[Stored data entries]
-- ==== Sys2Proof/Machine/XltCmd.lean ====
section
/-! DEFINITION. Translation commands: root tables, windows, the invalidation queue, copy faults (R282, R288 to R299). -/

namespace Sys2Proof.Machine

-- The command window --------------------------------------------------------------------------------------------------

/-- `SET_ROOT`. -/
def State.setRootCmd (s : State) (f a0 a1 : Nat) : CmdRes :=
  let c := a0
  s.checks [(zeroFrom a0 16 && a1 % 4096 == 0 && zeroFrom a1 48, eBAD_OP), (s.ctxRights f c false, eRIGHTS),
      (s.ctxExists c, eBAD_HANDLE), (s.isLive c, eSTATE)] (fun s => (s.modCtx c (fun x => { x with root := some a1 })).done)

/-- `SET_ROOT`: the context's cached entries are dropped, which the model has none of (R288). -/
def execSetRoot (f : Nat) (a : Args) (s : State) : Host.Outcome State Fault Refusal :=
  checked s (.setRoot f a) (if s.barAll f then s.command .xlt f 0x01 a (fun s => s.setRootCmd f a.a0.toNat a.a1.toNat) else s)

/-- Sizes of windows (*Window entry*). -/
def winSizeOk (n : Nat) : Bool := decide (65536 ≤ n) && decide (n ≤ 2 ^ 32) && n % 65536 == 0

/-- Reserved bits of ARG0 of the commands that make windows. -/
def winArg0Ok (a0 : Nat) : Bool := bits a0 31 21 == 0 && zeroFrom a0 37

/-- Make a window for a context in any free entry. -/
def State.makeWin (s : State) (w : Win) : Option Nat × State :=
  match s.chooseFree 4096 (fun i => (s.win i).kind == 0) with
  | (none, s) => (none, s)
  | (some i, s) => (some i, s.setWin i { w with gen := (s.win i).gen })

/-- `WIN_EXPORT`. -/
def State.winExportCmd (s : State) (f a0 a1 a2 a3 : Nat) : CmdRes :=
  let c := bits a0 15 0
  let p := (s.ctx c).prt
  s.checks [(winArg0Ok a0, eBAD_OP), (s.ctxRights f c false, eRIGHTS), (s.ctxExists c, eBAD_HANDLE),
      (a1 % 65536 == 0 && zeroFrom a1 48 && winSizeOk a2, eBAD_ARG), (s.isLive c, eSTATE),
      (decide (s.winUse p < (s.part p).winQuota), eQUOTA)] (fun s =>
    match s.makeWin { Win.free with kind := 1, ctx := c, rights := bits a0 20 16, peerPrt := bits a0 36 32, base := a1,
                                    size := a2, peer := a3 } with
    | (none, s) => s.fails eQUOTA
    | (some i, s) => ⟨eOK, i + (s.win i).gen * 2 ^ 16, 0, s⟩)

/-- `WIN_EXPORT`. -/
def execWinExport (f : Nat) (a : Args) (s : State) : Host.Outcome State Fault Refusal :=
  checked s (.winExport f a)
    (if s.barAll f then
      s.command .xlt f 0x10 a (fun s => s.winExportCmd f a.a0.toNat a.a1.toNat a.a2.toNat a.a3.toNat)
     else s)

/-- `WIN_IMPORT`. -/
def State.winImportCmd (s : State) (f a0 a1 a2 a3 : Nat) : CmdRes :=
  let c := bits a0 15 0
  let p := (s.ctx c).prt
  s.checks [(winArg0Ok a0 && bits a2 15 12 == 0 && zeroFrom a2 32, eBAD_OP), (s.ctxRights f c false, eRIGHTS),
      (s.ctxExists c, eBAD_HANDLE), (winSizeOk a3, eBAD_ARG), (s.isLive c, eSTATE),
      (decide (s.winUse p < (s.part p).winQuota), eQUOTA)] (fun s =>
    match s.makeWin { Win.free with kind := 2, ctx := c, rights := bits a0 20 16, peerPrt := bits a0 36 32, peer := a1,
                                    peerIdx := bits a2 11 0, peerGen := bits a2 31 16, size := a3 } with
    | (none, s) => s.fails eQUOTA
    | (some i, s) => ⟨eOK, i, 0, s⟩)

/-- `WIN_IMPORT`. -/
def execWinImport (f : Nat) (a : Args) (s : State) : Host.Outcome State Fault Refusal :=
  checked s (.winImport f a)
    (if s.barAll f then
      s.command .xlt f 0x11 a (fun s => s.winImportCmd f a.a0.toNat a.a1.toNat a.a2.toNat a.a3.toNat)
     else s)

/-- Rights on a window named: a free entry has no partition (R476). -/
def State.winRights (s : State) (f i : Nat) (pf : Bool) : Bool :=
  (s.win i).kind == 0 || s.mayCmd f (s.ctx (s.win i).ctx).prt pf

/-- `WIN_CLOSE` (R298). -/
def State.winCloseCmd (s : State) (f i : Nat) : CmdRes :=
  s.checks [(zeroFrom i 12, eBAD_OP), (s.winRights f i true, eRIGHTS), ((s.win i).kind != 0, eBAD_HANDLE)]
    (fun s => (s.closeWin i).done)

/-- `WIN_CLOSE`. -/
def execWinClose (f : Nat) (a : Args) (s : State) : Host.Outcome State Fault Refusal :=
  checked s (.winClose f a) (if s.barAll f then s.command .xlt f 0x12 a (fun s => s.winCloseCmd f a.a0.toNat) else s)

/-- `WIN_QUERY`: a free entry answers that it is free. -/
def State.winQueryCmd (s : State) (f i : Nat) : CmdRes :=
  s.checks [(zeroFrom i 12, eBAD_OP), (s.winRights f i false, eRIGHTS)] (fun s =>
    let w := s.win i
    ⟨eOK, w.kind + w.ctx * 2 ^ 2 + w.gen * 2 ^ 18, w.arrivals, s⟩)

/-- `WIN_QUERY`. -/
def execWinQuery (f : Nat) (a : Args) (s : State) : Host.Outcome State Fault Refusal :=
  checked s (.winQuery f a) (if s.barAll f then s.command .xlt f 0x13 a (fun s => s.winQueryCmd f a.a0.toNat) else s)

-- The invalidation queue ----------------------------------------------------------------------------------------------

/-- Whether a write to a function's own XLT registers comes from it (R299). -/
def State.ownXlt (s : State) (src : Src) (f : Nat) : Bool := src == .func f && s.barAll f

/-- `XLT_IQ_TAIL`. -/
def execXltIqTail (src : Src) (f v : Nat) (s : State) : Host.Outcome State Fault Refusal :=
  checked s (.xltIqTail src f v) (if s.ownXlt src f then s.wr .XLT_IQ_TAIL_idx f v else s)

/-- `XLT_IQ_STAT_ERR_CLEAR`: the queue restarts at the head. -/
def execXltIqStatErrClear (src : Src) (f : Nat) (s : State) : Host.Outcome State Fault Refusal :=
  checked s (.xltIqStatErrClear src f) (if s.ownXlt src f then s.wr .XLT_IQ_STAT_err f 0 else s)

/-- Whether the queue has a command to execute: it runs, none is under way, and the tail is ahead (R289). -/
def State.iqReady (s : State) (f : Nat) : Bool :=
  let n := s.rd .XLT_IQ_BASE_size f
  s.flag .XLT_IQ_BASE_en f && decide (6 ≤ n) && decide (n ≤ 12) && !s.flag .XLT_IQ_STAT_err f && !(s.func f).d3
    && (s.func f).iqCur.isNone && s.rd .XLT_IQ_HEAD_idx f != s.rd .XLT_IQ_TAIL_idx f % 2 ^ n

/-- A command completes: the head moves on. -/
def State.iqDone (s : State) (f : Nat) : State :=
  let s := s.modFunc f (fun x => { x with iqCur := none })
  s.wr .XLT_IQ_HEAD_idx f ((s.rd .XLT_IQ_HEAD_idx f + 1) % 2 ^ s.rd .XLT_IQ_BASE_size f)

/-- The first check of R289 that a command fails: reserved bits, rights and existence of its context, arguments. -/
def State.iqCode (s : State) (f : Nat) (c : IqCmd) (rsvOk usesCtx argOk : Bool) : Nat :=
  if !(rsvOk && decide (c.iflags < 2) && c.rsv == 0) then eBAD_OP
  else if usesCtx && (s.ctx c.ctx).st != 0 && !s.serves f (s.ctx c.ctx).prt then eRIGHTS
  else if usesCtx && !s.ctxExists c.ctx then eBAD_HANDLE
  else if !argOk then eBAD_ARG
  else eOK

/-- Execute the command at the head: a failed check stops the queue. -/
def State.iqRun (s : State) (f : Nat) (code : Nat) (k : State → State) : State :=
  if !s.iqReady f then s
  else if code = eOK then k s
  else (s.wr .XLT_IQ_STAT_err f 1).wr .XLT_IQ_STAT_code f code

/-- An invalidation begins; it completes at INVALIDATION_COMPLETE (R290). -/
def State.iqBegin (s : State) (f op : Nat) (c : IqCmd) : State := s.modFunc f (fun x => { x with iqCur := some (op, c) })

/-- `INV_VA`. -/
def execInvVa (f : Nat) (c : IqCmd) (s : State) : Host.Outcome State Fault Refusal :=
  checked s (.invVa f c)
    (s.iqRun f (s.iqCode f c true true (c.count != 0 && c.addr % 65536 == 0)) (fun s => s.iqBegin f 1 c))

/-- `INV_CTX`. -/
def execInvCtx (f : Nat) (c : IqCmd) (s : State) : Host.Outcome State Fault Refusal :=
  checked s (.invCtx f c) (s.iqRun f (s.iqCode f c true true true) (fun s => s.iqBegin f 2 c))

/-- `INV_FUNC`. -/
def execInvFunc (f : Nat) (c : IqCmd) (s : State) : Host.Outcome State Fault Refusal :=
  checked s (.invFunc f c) (s.iqRun f (s.iqCode f c true false true) (fun s => s.iqBegin f 3 c))

/-- `WAIT`: every earlier command has completed; the value is written, then the vector raised. -/
def execWait (f : Nat) (c : IqCmd) (s : State) : Host.Outcome State Fault Refusal :=
  checked s (.wait f c)
    (s.iqRun f (s.iqCode f c true false (c.addr % 8 == 0)) (fun s =>
      let s := s.hostWr f none c.addr (natLe 8 c.value.toNat)
      let s := if bit c.iflags 0 then s.raise f (s.rd .XLT_IQ_BASE_vec f) else s
      s.iqDone f))

/-- `INVALIDATION_COMPLETE`: no translation under the old entries is held any more (R290). -/
def execInvalidationComplete (f : Nat) (s : State) : Host.Outcome State Fault Refusal :=
  checked s (.invalidationComplete f) (if (s.func f).iqCur.isSome then s.iqDone f else s)

/-- `ATS_INVALIDATION`: answered once no translation of the range is held, which the model never keeps (R290). -/
def execAtsInvalidation (f addr len : Nat) (s : State) : Host.Outcome State Fault Refusal :=
  checked s (.atsInvalidation f addr len) (s.emit (.reply [f, addr, len] []))

-- Copy faults ---------------------------------------------------------------------------------------------------------

/-- The engine key a fault record's tag names: gallery × 2 + copy engine (*Fault record*). -/
def tagKey (tag : Nat) : Nat := tag % 64 / 2 * 16 + 6 + tag % 2

/-- Whether a reply is stale (R293). -/
def State.replyStale (s : State) (k epoch ctx : Nat) : Bool :=
  match (s.eng k).cur, (s.eng k).parked with
  | some c, some p => p.cause == 2 || c.2.1.epoch != epoch || c.2.1.ctx != ctx
  | _, _ => true

/-- A parked command ends with COPY_ABORT (R293). -/
def State.abortCopy (s : State) (k : Nat) : State :=
  match s.curEnv (k / 16) (k % 16), (s.eng k).parked with
  | some x, some p => (x.endStep (.err cCOPY_ABORT p.unit s)).wr .GAL_ENG_STAT_state k 1
  | _, _ => s

/-- `FAULT_REPLY` (R293). -/
def execFaultReply (f : Nat) (c : IqCmd) (s : State) : Host.Outcome State Fault Refusal :=
  checked s (.faultReply f c)
    (s.iqRun f (s.iqCode f c (bits c.count 31 9 == 0 && zeroFrom c.addr 16) true true) (fun s =>
      let k := tagKey (bits c.count 5 0)
      let s := if s.replyStale k (c.addr % 2 ^ 16) c.ctx then s.countSat .XLT_FR_STALE_count f 1
        else if bit c.count 8 then s.abortCopy k
        else s.unpark (k / 16) (k % 16)
      s.iqDone f))

/-- Whether a function's fault ring runs and has room (R291, R272). -/
def State.frRoom (s : State) (f : Nat) : Bool :=
  let n := s.rd .XLT_FR_BASE_size f
  s.flag .XLT_FR_BASE_en f && decide (6 ≤ n) && decide (n ≤ 12)
    && (s.rd .XLT_FR_TAIL_idx f + 1) % 2 ^ n != s.rd .XLT_FR_HEAD_idx f % 2 ^ n

/-- The 32 bytes of a fault record. -/
def frBytes (p : Parked) (c : Captured) (x : Ctx) (tag phase seq : Nat) : List Byte :=
  natLe 8 p.va ++ natLe 2 c.ctx ++ natLe 2 c.epoch ++ natLe 4 (if x.nopasid then 2 ^ 31 else x.pasid)
    ++ natLe 1 p.cause ++ natLe 1 p.access ++ natLe 1 p.level ++ natLe 1 phase ++ natLe 2 tag ++ natLe 2 0 ++ natLe 4 seq
    ++ natLe 4 0

/-- Post the record of a parked command at the ring tail and raise the vector (R291, R292). -/
def State.postRecord (s : State) (k : Nat) (p : Parked) (c : Captured) : State :=
  let f := (s.part (s.ctx c.ctx).prt).func
  let x := s.func f
  let tail := s.rd .XLT_FR_TAIL_idx f
  let s := s.hostWr f none (s.rd .XLT_FR_BASE_addr f * 65536 + 32 * tail)
    (frBytes p c (s.ctx c.ctx) (k / 16 * 2 + k % 2) ((x.frPass + 1) % 2) x.frSeq)
  let tail' := (tail + 1) % 2 ^ s.rd .XLT_FR_BASE_size f
  let s := s.wr .XLT_FR_TAIL_idx f tail'
  let s := s.modFunc f (fun x => { x with frSeq := (x.frSeq + 1) % 2 ^ 32,
                                          frPass := if tail' = 0 then x.frPass + 1 else x.frPass })
  let s := s.modEng k (fun y => { y with parked := some { p with posted := true } })
  s.raise f (s.rd .XLT_FR_BASE_vec f)

/-- `FAULT_RECORD_POST`: a copy engine keeps its record while the ring does not run or is full, and in orphan mode (R291,
R405). -/
def execFaultRecordPost (g e : Nat) (s : State) : Host.Outcome State Fault Refusal :=
  checked s (.faultRecordPost g e)
    (let k := engKey g e
     match (s.eng k).cur, (s.eng k).parked with
     | some c, some p =>
       let prt := (s.ctx c.2.1.ctx).prt
       if isCopy e && !p.posted && !p.pri && s.frRoom (s.part prt).func && !s.recStopped prt then s.postRecord k p c.2.1 else s
     | _, _ => s)

/-- `XLT_FR_HEAD`. -/
def execXltFrHead (src : Src) (f v : Nat) (s : State) : Host.Outcome State Fault Refusal :=
  checked s (.xltFrHead src f v) (if s.ownXlt src f then s.wr .XLT_FR_HEAD_idx f v else s)

/-- A page request has ended without the page: a record with cause 1 will be posted (R294). -/
def State.priFailed (s : State) (k : Nat) : State :=
  match (s.eng k).parked with
  | some p => if p.pri then s.modEng k (fun y => { y with parked := some { p with pri := false, cause := 1, level := 0xFF } })
              else s
  | none => s

/-- `PRI_RESPONSE`: success makes the engine translate again (R294). -/
def execPriResponse (g e : Nat) (ok : Bool) (s : State) : Host.Outcome State Fault Refusal :=
  checked s (.priResponse g e ok)
    (let k := engKey g e
     if (s.eng k).parked.any (fun p => p.pri) then (if ok then s.unpark g e else s.priFailed k) else s)

/-- `PRI_TIMEOUT`: no response within XLT_FR_CTRL.pri_to. -/
def execPriTimeout (g e : Nat) (s : State) : Host.Outcome State Fault Refusal :=
  gate s (decide (g < 32) && decide (e < 9)) (s.priFailed (engKey g e))

end Sys2Proof.Machine
end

Work to complete: Nothing but the lines from the top of the records down to the line with "-- The command" belongs in the answer; repeat them exactly.

Answer:
-- ==== Sys2Proof/Machine/XltCmd.lean ====
section
/-! DEFINITION. Translation commands: root tables, windows, the invalidation queue, copy faults (R282, R288 to R299). -/

namespace Sys2Proof.Machine

-- The command window --------------------------------------------------------------------------------------------------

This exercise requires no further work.